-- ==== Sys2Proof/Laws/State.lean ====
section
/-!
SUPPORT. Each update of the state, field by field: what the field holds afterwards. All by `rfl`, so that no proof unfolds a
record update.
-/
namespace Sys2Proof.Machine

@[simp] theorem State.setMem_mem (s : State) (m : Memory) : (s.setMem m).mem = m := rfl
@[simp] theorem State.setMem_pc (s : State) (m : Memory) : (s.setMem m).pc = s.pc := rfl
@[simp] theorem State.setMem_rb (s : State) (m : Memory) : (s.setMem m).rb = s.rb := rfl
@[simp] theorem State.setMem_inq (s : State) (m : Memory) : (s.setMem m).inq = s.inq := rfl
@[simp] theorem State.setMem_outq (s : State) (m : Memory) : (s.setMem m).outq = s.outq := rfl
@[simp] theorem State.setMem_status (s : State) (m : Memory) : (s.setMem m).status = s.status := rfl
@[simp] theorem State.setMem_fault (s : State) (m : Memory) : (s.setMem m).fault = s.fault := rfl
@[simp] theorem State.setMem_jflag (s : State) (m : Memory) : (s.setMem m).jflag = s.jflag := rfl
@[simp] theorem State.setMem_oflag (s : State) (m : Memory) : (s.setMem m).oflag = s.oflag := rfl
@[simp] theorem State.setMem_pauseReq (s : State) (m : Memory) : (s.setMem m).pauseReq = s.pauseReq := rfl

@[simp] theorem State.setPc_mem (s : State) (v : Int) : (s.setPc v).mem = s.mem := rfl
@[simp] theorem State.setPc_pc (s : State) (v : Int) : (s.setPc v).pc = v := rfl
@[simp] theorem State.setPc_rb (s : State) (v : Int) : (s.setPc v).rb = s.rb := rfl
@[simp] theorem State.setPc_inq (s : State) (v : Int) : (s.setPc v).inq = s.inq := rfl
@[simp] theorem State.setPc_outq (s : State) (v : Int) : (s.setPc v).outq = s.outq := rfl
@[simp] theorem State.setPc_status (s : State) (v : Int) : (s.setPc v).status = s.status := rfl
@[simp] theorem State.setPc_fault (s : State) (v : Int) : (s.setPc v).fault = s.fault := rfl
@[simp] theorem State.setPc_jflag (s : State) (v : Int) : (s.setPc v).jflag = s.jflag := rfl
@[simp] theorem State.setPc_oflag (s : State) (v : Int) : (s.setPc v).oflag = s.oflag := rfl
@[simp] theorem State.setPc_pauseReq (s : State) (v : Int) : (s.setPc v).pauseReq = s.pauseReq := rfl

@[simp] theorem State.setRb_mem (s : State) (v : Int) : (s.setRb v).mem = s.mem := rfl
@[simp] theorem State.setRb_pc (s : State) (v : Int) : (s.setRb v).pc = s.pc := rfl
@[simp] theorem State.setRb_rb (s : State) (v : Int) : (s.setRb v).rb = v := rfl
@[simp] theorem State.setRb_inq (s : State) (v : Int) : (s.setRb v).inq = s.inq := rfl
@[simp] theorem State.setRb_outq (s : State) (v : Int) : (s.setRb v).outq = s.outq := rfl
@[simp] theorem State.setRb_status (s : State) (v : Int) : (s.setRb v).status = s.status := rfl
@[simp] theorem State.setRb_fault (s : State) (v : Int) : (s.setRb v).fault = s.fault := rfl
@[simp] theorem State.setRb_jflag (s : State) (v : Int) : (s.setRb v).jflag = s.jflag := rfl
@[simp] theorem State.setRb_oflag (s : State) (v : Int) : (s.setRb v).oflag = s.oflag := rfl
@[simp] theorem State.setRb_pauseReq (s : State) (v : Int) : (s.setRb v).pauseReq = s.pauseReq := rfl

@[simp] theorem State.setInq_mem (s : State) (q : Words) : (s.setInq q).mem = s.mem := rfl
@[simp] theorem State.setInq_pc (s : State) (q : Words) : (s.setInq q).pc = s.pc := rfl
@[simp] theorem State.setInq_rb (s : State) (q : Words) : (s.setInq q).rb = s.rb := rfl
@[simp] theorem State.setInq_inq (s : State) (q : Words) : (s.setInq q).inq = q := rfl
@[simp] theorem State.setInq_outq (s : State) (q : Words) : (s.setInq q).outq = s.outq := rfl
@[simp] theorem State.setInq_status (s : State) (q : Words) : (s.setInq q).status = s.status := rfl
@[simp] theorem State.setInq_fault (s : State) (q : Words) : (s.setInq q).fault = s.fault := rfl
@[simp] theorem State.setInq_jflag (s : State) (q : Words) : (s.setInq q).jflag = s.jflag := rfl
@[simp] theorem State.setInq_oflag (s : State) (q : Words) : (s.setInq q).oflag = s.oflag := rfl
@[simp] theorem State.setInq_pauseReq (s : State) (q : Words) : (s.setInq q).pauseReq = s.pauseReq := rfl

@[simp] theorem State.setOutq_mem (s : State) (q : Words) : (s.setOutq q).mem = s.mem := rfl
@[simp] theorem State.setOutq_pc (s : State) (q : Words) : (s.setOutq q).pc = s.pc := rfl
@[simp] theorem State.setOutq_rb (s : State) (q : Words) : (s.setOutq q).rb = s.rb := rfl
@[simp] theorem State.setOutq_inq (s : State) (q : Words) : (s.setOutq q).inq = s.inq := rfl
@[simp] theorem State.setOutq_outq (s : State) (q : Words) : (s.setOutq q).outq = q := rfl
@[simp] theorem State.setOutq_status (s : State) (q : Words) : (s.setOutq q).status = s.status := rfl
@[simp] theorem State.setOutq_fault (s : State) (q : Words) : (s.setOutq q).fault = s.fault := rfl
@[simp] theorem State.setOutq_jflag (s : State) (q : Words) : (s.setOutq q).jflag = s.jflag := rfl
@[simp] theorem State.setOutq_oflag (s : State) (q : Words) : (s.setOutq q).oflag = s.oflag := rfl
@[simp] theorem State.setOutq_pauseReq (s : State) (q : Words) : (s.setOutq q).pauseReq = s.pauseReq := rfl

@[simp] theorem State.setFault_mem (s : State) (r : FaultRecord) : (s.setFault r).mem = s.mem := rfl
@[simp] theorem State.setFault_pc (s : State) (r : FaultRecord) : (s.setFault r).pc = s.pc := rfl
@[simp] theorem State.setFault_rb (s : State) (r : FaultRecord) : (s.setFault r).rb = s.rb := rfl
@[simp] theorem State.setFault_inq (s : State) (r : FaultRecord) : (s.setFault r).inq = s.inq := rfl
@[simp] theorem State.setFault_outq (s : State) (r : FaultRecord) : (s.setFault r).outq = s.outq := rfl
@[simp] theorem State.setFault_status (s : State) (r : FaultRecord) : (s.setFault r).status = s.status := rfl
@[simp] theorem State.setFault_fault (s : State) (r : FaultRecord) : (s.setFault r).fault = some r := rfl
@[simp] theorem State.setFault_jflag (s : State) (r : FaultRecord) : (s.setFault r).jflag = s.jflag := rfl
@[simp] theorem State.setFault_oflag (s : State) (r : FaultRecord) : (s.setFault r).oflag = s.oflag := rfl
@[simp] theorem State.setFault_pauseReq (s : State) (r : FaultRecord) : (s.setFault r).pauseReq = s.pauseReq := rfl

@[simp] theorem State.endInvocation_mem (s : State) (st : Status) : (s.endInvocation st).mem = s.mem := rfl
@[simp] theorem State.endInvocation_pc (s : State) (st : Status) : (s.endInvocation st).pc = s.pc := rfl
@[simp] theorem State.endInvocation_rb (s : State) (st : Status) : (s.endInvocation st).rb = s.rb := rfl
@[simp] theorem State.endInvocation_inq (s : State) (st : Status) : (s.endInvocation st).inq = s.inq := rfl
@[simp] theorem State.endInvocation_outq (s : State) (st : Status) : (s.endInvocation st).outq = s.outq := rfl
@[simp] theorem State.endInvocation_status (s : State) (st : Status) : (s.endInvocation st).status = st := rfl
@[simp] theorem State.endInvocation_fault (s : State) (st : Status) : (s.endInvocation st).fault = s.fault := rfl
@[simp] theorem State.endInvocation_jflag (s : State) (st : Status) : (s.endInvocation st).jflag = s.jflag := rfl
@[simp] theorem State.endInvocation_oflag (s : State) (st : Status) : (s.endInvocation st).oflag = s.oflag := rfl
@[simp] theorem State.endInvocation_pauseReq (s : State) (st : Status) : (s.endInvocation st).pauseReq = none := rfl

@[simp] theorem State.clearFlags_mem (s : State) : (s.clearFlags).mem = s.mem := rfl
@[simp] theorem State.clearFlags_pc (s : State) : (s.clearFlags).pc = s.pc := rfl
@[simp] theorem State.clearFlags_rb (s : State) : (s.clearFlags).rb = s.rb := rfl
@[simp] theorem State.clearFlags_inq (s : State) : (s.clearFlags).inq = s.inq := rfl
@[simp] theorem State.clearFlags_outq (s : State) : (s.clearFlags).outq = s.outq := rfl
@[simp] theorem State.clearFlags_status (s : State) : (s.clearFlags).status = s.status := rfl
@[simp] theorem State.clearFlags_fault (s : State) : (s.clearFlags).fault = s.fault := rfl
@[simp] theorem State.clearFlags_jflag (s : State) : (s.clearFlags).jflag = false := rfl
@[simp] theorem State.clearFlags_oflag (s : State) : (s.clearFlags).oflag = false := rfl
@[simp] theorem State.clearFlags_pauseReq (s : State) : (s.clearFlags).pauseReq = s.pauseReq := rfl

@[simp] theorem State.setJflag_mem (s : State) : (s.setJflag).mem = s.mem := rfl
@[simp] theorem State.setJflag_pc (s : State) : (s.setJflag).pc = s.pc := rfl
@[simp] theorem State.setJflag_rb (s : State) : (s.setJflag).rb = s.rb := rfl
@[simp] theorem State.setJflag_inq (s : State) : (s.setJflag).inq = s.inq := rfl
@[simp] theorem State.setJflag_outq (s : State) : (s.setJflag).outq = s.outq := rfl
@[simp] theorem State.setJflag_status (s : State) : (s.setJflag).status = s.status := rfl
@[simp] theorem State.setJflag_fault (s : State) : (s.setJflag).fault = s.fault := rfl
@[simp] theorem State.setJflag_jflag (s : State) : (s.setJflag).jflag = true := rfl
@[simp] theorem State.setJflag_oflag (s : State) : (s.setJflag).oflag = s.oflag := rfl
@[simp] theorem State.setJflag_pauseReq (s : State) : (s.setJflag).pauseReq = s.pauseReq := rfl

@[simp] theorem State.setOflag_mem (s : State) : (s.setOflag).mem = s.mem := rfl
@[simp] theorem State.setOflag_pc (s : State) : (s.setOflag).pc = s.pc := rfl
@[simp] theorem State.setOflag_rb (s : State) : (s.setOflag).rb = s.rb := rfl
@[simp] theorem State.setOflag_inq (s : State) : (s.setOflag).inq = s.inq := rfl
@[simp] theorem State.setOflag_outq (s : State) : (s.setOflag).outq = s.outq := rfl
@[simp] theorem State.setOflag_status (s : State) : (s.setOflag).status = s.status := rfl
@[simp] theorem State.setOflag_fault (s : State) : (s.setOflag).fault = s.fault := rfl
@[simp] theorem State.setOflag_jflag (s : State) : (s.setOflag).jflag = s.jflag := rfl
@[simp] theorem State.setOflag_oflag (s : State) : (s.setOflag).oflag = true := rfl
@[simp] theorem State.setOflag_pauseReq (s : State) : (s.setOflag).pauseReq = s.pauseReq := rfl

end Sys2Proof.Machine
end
--------------------------------------------------
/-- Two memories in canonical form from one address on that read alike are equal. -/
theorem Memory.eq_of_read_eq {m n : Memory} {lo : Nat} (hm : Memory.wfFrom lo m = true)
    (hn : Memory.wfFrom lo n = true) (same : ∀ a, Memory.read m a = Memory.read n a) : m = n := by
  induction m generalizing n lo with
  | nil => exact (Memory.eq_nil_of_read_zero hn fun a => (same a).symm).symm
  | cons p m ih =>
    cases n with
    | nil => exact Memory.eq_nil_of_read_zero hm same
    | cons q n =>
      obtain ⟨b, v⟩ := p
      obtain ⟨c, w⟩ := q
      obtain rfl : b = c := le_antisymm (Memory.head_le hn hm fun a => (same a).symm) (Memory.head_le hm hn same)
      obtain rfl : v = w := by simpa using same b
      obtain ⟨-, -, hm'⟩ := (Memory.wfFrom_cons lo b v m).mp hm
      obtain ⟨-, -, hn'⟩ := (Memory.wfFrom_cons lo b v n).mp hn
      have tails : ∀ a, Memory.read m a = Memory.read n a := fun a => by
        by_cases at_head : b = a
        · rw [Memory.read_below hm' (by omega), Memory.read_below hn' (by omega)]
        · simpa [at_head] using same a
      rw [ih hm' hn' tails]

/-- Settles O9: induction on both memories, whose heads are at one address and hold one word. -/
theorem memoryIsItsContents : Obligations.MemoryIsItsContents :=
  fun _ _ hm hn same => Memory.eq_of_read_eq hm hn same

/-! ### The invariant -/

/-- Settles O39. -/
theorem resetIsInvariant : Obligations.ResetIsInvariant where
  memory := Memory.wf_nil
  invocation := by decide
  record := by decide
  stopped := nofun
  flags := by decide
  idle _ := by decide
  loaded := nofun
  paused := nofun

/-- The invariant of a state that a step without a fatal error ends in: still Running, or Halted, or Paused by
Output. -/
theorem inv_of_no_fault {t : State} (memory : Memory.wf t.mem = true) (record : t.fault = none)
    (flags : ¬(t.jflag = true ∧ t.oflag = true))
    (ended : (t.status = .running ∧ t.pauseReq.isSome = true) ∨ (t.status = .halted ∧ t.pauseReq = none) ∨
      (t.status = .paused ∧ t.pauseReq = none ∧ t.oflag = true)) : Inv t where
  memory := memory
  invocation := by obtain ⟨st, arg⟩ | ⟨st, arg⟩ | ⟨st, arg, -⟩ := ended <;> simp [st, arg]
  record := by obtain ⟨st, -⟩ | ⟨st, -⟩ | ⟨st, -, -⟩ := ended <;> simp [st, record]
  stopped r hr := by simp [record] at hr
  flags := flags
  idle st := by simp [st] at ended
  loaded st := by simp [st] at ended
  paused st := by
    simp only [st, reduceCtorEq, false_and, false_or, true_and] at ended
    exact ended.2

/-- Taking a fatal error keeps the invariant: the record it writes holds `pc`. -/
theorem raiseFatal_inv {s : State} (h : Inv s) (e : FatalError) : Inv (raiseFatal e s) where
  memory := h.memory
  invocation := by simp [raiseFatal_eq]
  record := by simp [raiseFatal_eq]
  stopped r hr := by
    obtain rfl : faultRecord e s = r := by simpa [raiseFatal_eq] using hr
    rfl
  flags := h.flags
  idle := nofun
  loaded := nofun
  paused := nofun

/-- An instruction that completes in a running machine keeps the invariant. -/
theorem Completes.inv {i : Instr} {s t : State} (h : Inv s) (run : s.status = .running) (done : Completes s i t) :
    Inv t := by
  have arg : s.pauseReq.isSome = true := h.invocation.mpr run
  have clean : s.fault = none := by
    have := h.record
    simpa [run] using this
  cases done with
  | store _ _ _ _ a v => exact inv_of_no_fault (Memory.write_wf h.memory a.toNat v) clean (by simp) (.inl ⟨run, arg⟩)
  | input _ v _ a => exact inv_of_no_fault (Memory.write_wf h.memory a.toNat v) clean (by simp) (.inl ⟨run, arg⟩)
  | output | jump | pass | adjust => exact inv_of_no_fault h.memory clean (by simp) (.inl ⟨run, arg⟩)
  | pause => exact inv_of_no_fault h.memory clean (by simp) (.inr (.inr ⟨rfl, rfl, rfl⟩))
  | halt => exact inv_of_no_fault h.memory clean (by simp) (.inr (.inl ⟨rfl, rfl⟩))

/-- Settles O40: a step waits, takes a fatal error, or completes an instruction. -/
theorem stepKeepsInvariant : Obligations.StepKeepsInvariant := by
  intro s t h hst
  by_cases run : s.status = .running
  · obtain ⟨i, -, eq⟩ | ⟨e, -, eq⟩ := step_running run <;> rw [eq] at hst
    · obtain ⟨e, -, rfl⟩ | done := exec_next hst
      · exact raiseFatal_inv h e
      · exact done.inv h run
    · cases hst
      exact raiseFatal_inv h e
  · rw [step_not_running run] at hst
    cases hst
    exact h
--------------------------------------------------
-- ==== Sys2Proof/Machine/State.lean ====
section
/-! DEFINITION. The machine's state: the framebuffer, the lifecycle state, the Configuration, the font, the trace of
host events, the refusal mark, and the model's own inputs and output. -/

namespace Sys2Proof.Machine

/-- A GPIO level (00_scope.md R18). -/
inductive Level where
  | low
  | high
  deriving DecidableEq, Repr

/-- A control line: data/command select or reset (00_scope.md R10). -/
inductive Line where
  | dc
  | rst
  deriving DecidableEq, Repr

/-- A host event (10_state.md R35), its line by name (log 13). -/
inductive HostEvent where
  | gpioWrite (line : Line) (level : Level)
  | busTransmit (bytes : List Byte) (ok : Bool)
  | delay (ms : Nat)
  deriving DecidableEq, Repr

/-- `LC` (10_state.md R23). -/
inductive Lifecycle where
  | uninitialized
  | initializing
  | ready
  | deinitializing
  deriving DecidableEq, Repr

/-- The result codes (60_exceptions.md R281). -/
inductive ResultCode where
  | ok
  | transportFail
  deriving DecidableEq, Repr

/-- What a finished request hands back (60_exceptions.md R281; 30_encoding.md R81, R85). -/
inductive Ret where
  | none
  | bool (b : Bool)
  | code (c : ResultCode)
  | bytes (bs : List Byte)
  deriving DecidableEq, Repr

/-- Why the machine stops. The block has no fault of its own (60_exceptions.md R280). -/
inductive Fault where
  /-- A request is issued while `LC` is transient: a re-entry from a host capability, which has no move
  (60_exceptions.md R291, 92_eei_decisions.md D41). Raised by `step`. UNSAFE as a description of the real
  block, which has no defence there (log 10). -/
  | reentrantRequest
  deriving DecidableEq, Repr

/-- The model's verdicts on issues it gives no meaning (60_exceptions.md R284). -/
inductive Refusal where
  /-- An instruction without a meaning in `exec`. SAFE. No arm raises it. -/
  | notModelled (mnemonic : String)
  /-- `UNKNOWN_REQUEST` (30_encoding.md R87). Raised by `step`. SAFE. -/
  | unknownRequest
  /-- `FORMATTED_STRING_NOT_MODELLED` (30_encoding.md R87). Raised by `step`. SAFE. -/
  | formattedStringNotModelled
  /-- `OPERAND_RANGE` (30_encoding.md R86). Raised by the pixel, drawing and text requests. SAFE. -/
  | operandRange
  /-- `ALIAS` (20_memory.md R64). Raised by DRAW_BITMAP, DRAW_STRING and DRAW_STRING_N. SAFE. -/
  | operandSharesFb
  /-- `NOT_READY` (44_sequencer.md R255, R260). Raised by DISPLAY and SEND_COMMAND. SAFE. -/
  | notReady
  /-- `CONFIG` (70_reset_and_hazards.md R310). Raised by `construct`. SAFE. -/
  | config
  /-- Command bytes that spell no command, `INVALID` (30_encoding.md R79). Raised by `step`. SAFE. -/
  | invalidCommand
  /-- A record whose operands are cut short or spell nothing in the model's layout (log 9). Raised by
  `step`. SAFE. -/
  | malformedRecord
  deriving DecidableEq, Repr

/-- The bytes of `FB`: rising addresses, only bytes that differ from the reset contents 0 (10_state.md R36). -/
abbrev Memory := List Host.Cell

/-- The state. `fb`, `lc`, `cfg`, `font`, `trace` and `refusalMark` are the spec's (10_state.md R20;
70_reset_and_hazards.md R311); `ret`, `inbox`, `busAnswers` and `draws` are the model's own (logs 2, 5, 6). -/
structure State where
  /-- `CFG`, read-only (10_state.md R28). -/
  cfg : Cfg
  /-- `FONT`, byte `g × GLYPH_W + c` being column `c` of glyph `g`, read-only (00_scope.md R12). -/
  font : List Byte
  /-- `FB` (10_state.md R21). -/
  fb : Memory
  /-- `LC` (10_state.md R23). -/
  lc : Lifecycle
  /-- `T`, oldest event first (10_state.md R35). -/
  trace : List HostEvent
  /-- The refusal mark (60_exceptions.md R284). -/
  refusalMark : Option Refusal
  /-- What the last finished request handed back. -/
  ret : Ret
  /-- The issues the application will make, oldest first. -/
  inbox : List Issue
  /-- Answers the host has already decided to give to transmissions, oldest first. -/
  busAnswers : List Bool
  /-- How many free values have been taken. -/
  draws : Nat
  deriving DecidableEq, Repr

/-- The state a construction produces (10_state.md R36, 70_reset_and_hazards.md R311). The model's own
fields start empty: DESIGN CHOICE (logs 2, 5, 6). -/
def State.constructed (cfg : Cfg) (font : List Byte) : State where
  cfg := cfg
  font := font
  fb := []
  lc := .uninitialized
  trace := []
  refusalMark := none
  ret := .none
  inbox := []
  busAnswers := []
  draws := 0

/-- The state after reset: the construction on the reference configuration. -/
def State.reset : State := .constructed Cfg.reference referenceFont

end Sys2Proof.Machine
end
--------------------------------------------------
### Work task
Locate all lines in the listing above with the word "draws" and copy them.

### Task solution
70_reset_and_hazards.md R311); `ret`, `inbox`, `busAnswers` and `draws` are the model's own (logs 2, 5, 6). -/
  draws : Nat
  draws := 0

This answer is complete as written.